In another alternative, the water is sterilized by means of a sterile filter before being supplied to the instantaneous steam generator. For example, the sterile filtration is effected in a feed line from a tank for feed water to the instantaneous steam generator. Alternatively or additionally, the sterile filtration is effected in the region of an inlet to the instantaneous steam generator. In these two variants liquid water is sterilized by means of sterile filtration. Alternatively or additionally, the gaseous water generated in the instantaneous steam generator is sterilized by means of a sterile filter before being provided in the chamber. For example, a sterile filter is arranged in the region of an outlet of the instantaneous steam generator. Alternatively or additionally, a sterile filter is arranged in the region of the feed line from the instantaneous steam generator to the chamber. In these variants, gaseous water is passed through the sterile filter(s) so that the same is/are sterilized continuously due to the through-flow of steam. Sterile filters arranged in the region of the inlet and the outlet of the instantaneous steam generator also are thermally sterilized continuously due to the intensive action of heat caused by the instantaneous steam generator. In these cases an exchange of the sterile filters only is necessary at the end of the technical lifetime of the sterile filters. An exchange of the sterile filter due to an exhaustion of its hygienic capacity merely is necessary when arranged in a feed line from the feed water tank to the instantaneous steam generator. An arrangement of sterile filters in the region of an outlet of the instantaneous steam generator or in a feed line from the instantaneous steam generator to the chamber also has the further benefit that aerosol droplets are held back by the sterile filter, and the quality of the steam generated by the instantaneous steam generator thus is increased not only in hygienic terms, but also in technical terms.

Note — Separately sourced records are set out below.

-- ==== Sys2Proof/Laws/Memory.lean ====
section
/-! SUPPORT. The laws of device memory: read after write, and the canonical form (20_memory.md
R63, R70). -/

namespace Sys2Proof.Machine

theorem Memory.read_write_same (a : Nat) (b : Byte) (m : Memory) :
    (m.write a b).read a = some b := by
  induction m with
  | nil => simp [Memory.write, Memory.read]
  | cons c rest ih =>
    obtain ⟨k, v⟩ := c
    rcases Nat.lt_trichotomy a k with h | h | h
    · simp [Memory.write, Memory.read, h]
    · simp [Memory.write, Memory.read, h]
    · have h1 : ¬ a < k := by omega
      have h2 : ¬ a = k := by omega
      have h3 : ¬ k = a := by omega
      simpa [Memory.write, Memory.read, h1, h2, h3] using ih

theorem Memory.read_write_other {a x : Nat} (hx : x ≠ a) (b : Byte) (m : Memory) :
    (m.write a b).read x = m.read x := by
  induction m with
  | nil => simp [Memory.write, Memory.read, Ne.symm hx]
  | cons c rest ih =>
    obtain ⟨k, v⟩ := c
    rcases Nat.lt_trichotomy a k with h | h | h
    · simp [Memory.write, Memory.read, h, Ne.symm hx]
    · subst h
      simp [Memory.write, Memory.read, Ne.symm hx]
    · have h1 : ¬ a < k := by omega
      have h2 : ¬ a = k := by omega
      simp only [Memory.write, h1, h2, if_false, Memory.read, ih]

theorem Memory.mem_write {a : Nat} {b : Byte} {m : Memory} {c : Host.Cell}
    (hc : c ∈ m.write a b) : c = (a, b) ∨ c ∈ m := by
  induction m with
  | nil => simpa [Memory.write] using hc
  | cons d rest ih =>
    obtain ⟨k, v⟩ := d
    simp only [Memory.write] at hc
    split at hc
    · simpa using hc
    · split at hc
      · simp only [List.mem_cons] at hc ⊢
        tauto
      · simp only [List.mem_cons] at hc ⊢
        rcases hc with h | h
        · exact .inr (.inl h)
        · rcases ih h with h | h <;> tauto

/-- Every write keeps the canonical form. -/
theorem Memory.write_wf {a : Nat} (ha : a < deviceSize) (b : Byte) {m : Memory} (hm : m.wf) :
    (m.write a b).wf := by
  refine ⟨?_, fun c hc => ?_⟩
  · have hr := hm.1
    clear hm
    induction m with
    | nil => simp [Memory.write]
    | cons d rest ih =>
      obtain ⟨k, v⟩ := d
      rw [List.pairwise_cons] at hr
      simp only [Memory.write]
      split
      · next h =>
        refine List.pairwise_cons.2 ⟨?_, List.pairwise_cons.2 ⟨hr.1, hr.2⟩⟩
        intro c hc
        rcases List.mem_cons.1 hc with rfl | hc
        · exact h
        · exact lt_trans h (hr.1 c hc)
      · split
        · next h =>
          subst h
          exact List.pairwise_cons.2 ⟨hr.1, hr.2⟩
        · refine List.pairwise_cons.2 ⟨fun c hc => ?_, ih hr.2⟩
          rcases Memory.mem_write hc with rfl | hc
          · simp only; omega
          · exact hr.1 c hc
  · rcases Memory.mem_write hc with rfl | hc
    · exact ha
    · exact hm.2 c hc

theorem Memory.nil_wf : Memory.wf [] := by simp [Memory.wf]

end Sys2Proof.Machine
end

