/-- Write data: the bytes stand from the cursor on, every other byte the coprocessor leaves alone
is as before (R72). -/
theorem feed_write (p : Params) (bs : List Byte) (ts : List Turn) (d : Device)
    (hp : d.phase = .wrData) (hl : d.lost = false) (hr : d.cur + bs.length ≤ deviceSize) :
    (feed p bs ts d).phase = .wrData ∧ (feed p bs ts d).lost = false ∧
      (feed p bs ts d).cur = d.cur + bs.length ∧
      ∀ x, (OutsideRP p x ∨ ∀ u ∈ ts, u.consume = 0) →
        (feed p bs ts d).byteAt p x =
          if d.cur ≤ x ∧ x < d.cur + bs.length then bs[x - d.cur]? else d.byteAt p x := by
  induction bs generalizing ts d with
  | nil =>
    refine ⟨hp, hl, rfl, fun x _ => ?_⟩
    have : ¬ (d.cur ≤ x ∧ x < d.cur + ([] : List Byte).length) := by simp
    rw [if_neg this]
    rfl
  | cons b bs ih =>
    simp only [List.length_cons] at hr
    let e := (d.consume p (headConsume ts)).store p d.cur b
    have hx : ((d.consume p (headConsume ts)).exchange p b).1 = { e with cur := d.cur + 1 } := by
      simp only [Device.exchange, Device.consume_phase, hp]
      rw [Device.writeData_room b (by simpa using hl) (by simp; omega)]
      simp [e]
    have he1 : e.phase = .wrData := by simp [e, Device.store_phase, hp]
    have he2 : e.lost = false := by simp [e, Device.store_lost, hl]
    simp only [feed, hx]
    obtain ⟨k1, k2, k3, k5⟩ := ih ts.tail { e with cur := d.cur + 1 } he1 he2
      (by simp only; omega)
    refine ⟨k1, k2, by rw [k3]; simp; omega, fun x hx' => ?_⟩
    rw [k5 x (hx'.imp id fun h u hu => h u (List.mem_of_mem_tail hu))]
    have hb : ({ e with cur := d.cur + 1 } : Device).byteAt p x =
        if x = d.cur then some b else d.byteAt p x := by
      have h1 : ({ e with cur := d.cur + 1 } : Device).byteAt p x = e.byteAt p x := by
        simp [Device.byteAt]
      rw [h1, Device.byteAt_store (by simpa using hl) b]
      split
      · rfl
      · rcases hx' with h | h
        · exact Device.consume_byteAt p _ d (regOffset_eq_none.2 h)
        · have h0 : headConsume ts = 0 := by
            cases ts with
            | nil => rfl
            | cons u us => exact h u (by simp)
          rw [h0, Device.consume_zero]
    rw [hb]
    simp only [List.length_cons]
    by_cases hxd : x = d.cur
    · subst hxd
      have h1 : ¬ (d.cur + 1 ≤ d.cur ∧ d.cur < d.cur + 1 + bs.length) := by omega
      have h2 : d.cur ≤ d.cur ∧ d.cur < d.cur + (bs.length + 1) := by omega
      rw [if_neg h1, if_pos h2, if_pos rfl]
      simp
    · rw [if_neg hxd]
      by_cases hin : d.cur + 1 ≤ x ∧ x < d.cur + 1 + bs.length
      · have h2 : d.cur ≤ x ∧ x < d.cur + (bs.length + 1) := by omega
        rw [if_pos hin, if_pos h2]
        obtain ⟨m, rfl⟩ : ∃ m, x = d.cur + 1 + m := ⟨x - (d.cur + 1), by omega⟩
        have e1 : d.cur + 1 + m - (d.cur + 1) = m := by omega
        have e2 : d.cur + 1 + m - d.cur = m + 1 := by omega
        simp [e1, e2]
      · have h2 : ¬ (d.cur ≤ x ∧ x < d.cur + (bs.length + 1)) := by omega
        rw [if_neg hin, if_neg h2]

end Sys2Proof.Machine
end

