/-- No transport event at all. -/
theorem Wire.refl (l : Bool) (s : State) : Wire l s s :=
  ⟨SameBlock.refl s, id, fun _ => id, [], (List.append_nil _).symm, fun h => congrArg some h.symm⟩

theorem execAdvance_ends {d : Word} {s t : State} (h : execAdvance d s = .next t) : Ends s t := by
  refine prologue_ends h fun hf _ hb => ?_
  split at hb
  · obtain rfl := Host.Outcome.next.inj hb
    exact .fault _ hf (by decide)
  · obtain rfl := Host.Outcome.next.inj hb
    refine .done hf (.refl _ s) (respond_concludes s _ s.cw _ s.scope _ _ _) (fun _ hr => ?_) id
    obtain ⟨hw, hcw, hlf⟩ := hr
    exact ⟨nextPtr_lt (by omega) _ _, hcw, by simp only [respond_lf, respond_cfg]; omega⟩

theorem execCurptr_ends {s t : State} (h : execCurptr s = .next t) : Ends s t := by
  refine prologue_ends h fun hf _ hb => ?_
  obtain rfl := Host.Outcome.next.inj hb
  exact .responds_here hf (.refl _ s) rfl

theorem execRinit_ends {s t : State} (h : execRinit s = .next t) : Ends s t := by
  refine prologue_ends h fun hf _ hb => ?_
  obtain rfl := Host.Outcome.next.inj hb
  exact .done hf (.refl _ s) (respond_concludes s 0 0 0 s.scope _ _ _)
    (fun hp _ => .of_zero hp rfl rfl rfl) id

/-- Every operation that ends, ends in one of the ways of `Ends`. -/
theorem exec_ends {i : Instr} {s t : State} (h : exec i s = .next t) : Ends s t := by
  cases i with
  | rd8 a => exact selfScoped_ends h
  | rd16 a => exact selfScoped_ends h
  | rd32 a => exact selfScoped_ends h
  | wr8 a d => exact selfScoped_ends h
  | wr16 a d => exact selfScoped_ends h
  | wr32 a d => exact selfScoped_ends h
  | openrd a => exact openOp_ends (by decide) h
  | openwr a => exact openOp_ends (by decide) h
  | close => exact execClose_ends h
  | srd8 => exact streamRead_ends h
  | srd16 => exact streamRead_ends h
  | srd32 => exact streamRead_ends h
  | srdblk d => exact execSrdblk_ends h
  | swr8 d => exact streamWrite_ends h
  | swr16 d => exact streamWrite_ends h
  | swr32 d => exact streamWrite_ends h
  | swrblk d => exact execSwrblk_ends h
  | hostcmd a d => exact selfScoped_ends h
  | free => exact execFree_ends h
  | advance d => exact execAdvance_ends h
  | curptr => exact execCurptr_ends h
  | commit => exact execCommit_ends h
  | waitdrain d => exact execWaitdrain_ends h
  | rinit => exact execRinit_ends h
  | invalidWidth13 => exact raiseEncoding_ends (by decide) h
  | invalidWidth23 => exact raiseEncoding_ends (by decide) h
  | invalidWidth43 => exact raiseEncoding_ends (by decide) h
  | invalidWidth53 => exact raiseEncoding_ends (by decide) h

theorem runRequest_ends {r : Request} {s t : State} (h : runRequest r s = .next t) : Ends s t := by
  cases hdec : decode r.req with
  | instr i => exact exec_ends ((runRequest_instr hdec s).symm.trans h)
  | reserved op =>
    exact raiseEncoding_ends (by decide) ((runRequest_reserved hdec s).symm.trans h)
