-- ==== Sys2Proof/Syntax.lean ====
section
/-!
DEFINITION. The instructions and events: one constructor per row of spec/opcode_table.json, in the table's order.
A word's fields are bit vectors of the widths its format gives them (R32, R33); an event's arguments say which object
it befalls and what the outside world supplies.
-/

namespace Sys2Proof

open Machine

Another subject-matter of the proposed solution is an autoclave for sterilizing sterile items with features as described herein. The autoclave includes an instantaneous steam generator for generating gaseous water. Furthermore, the autoclave includes a regulating unit for setting a sterilization condition in a chamber of the autoclave for the duration of a holding time. The chamber is suited and provided for accommodating sterile items. The autoclave is characterized in that it is configured to sterilize all of the water present in the chamber during the holding time, in particular such that at the end of the holding time exclusively sterile water is present in the chamber. With the autoclave, the advantages of the method of the solution for steam sterilization likewise are realized. In particular, in the present case there is provided an autoclave comprising an instantaneous steam generator which is hygienically safe, because the water provided in the chamber for sterilization is sterile by the end of the holding time. A contamination of the chamber and of sterile items arranged in the chamber with microorganisms due to the instantaneous steam generation thus is avoided.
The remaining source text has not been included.